__The records__
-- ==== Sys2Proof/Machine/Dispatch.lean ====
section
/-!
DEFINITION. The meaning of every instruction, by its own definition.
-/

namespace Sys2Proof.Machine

__Problem requirements__
Each entry above should be repeated exactly, with no line left out.

__Solution to this task__
-- ==== Sys2Proof/Machine/Dispatch.lean ====
section
/-!
DEFINITION. The meaning of every instruction, by its own definition.
-/

namespace Sys2Proof.Machine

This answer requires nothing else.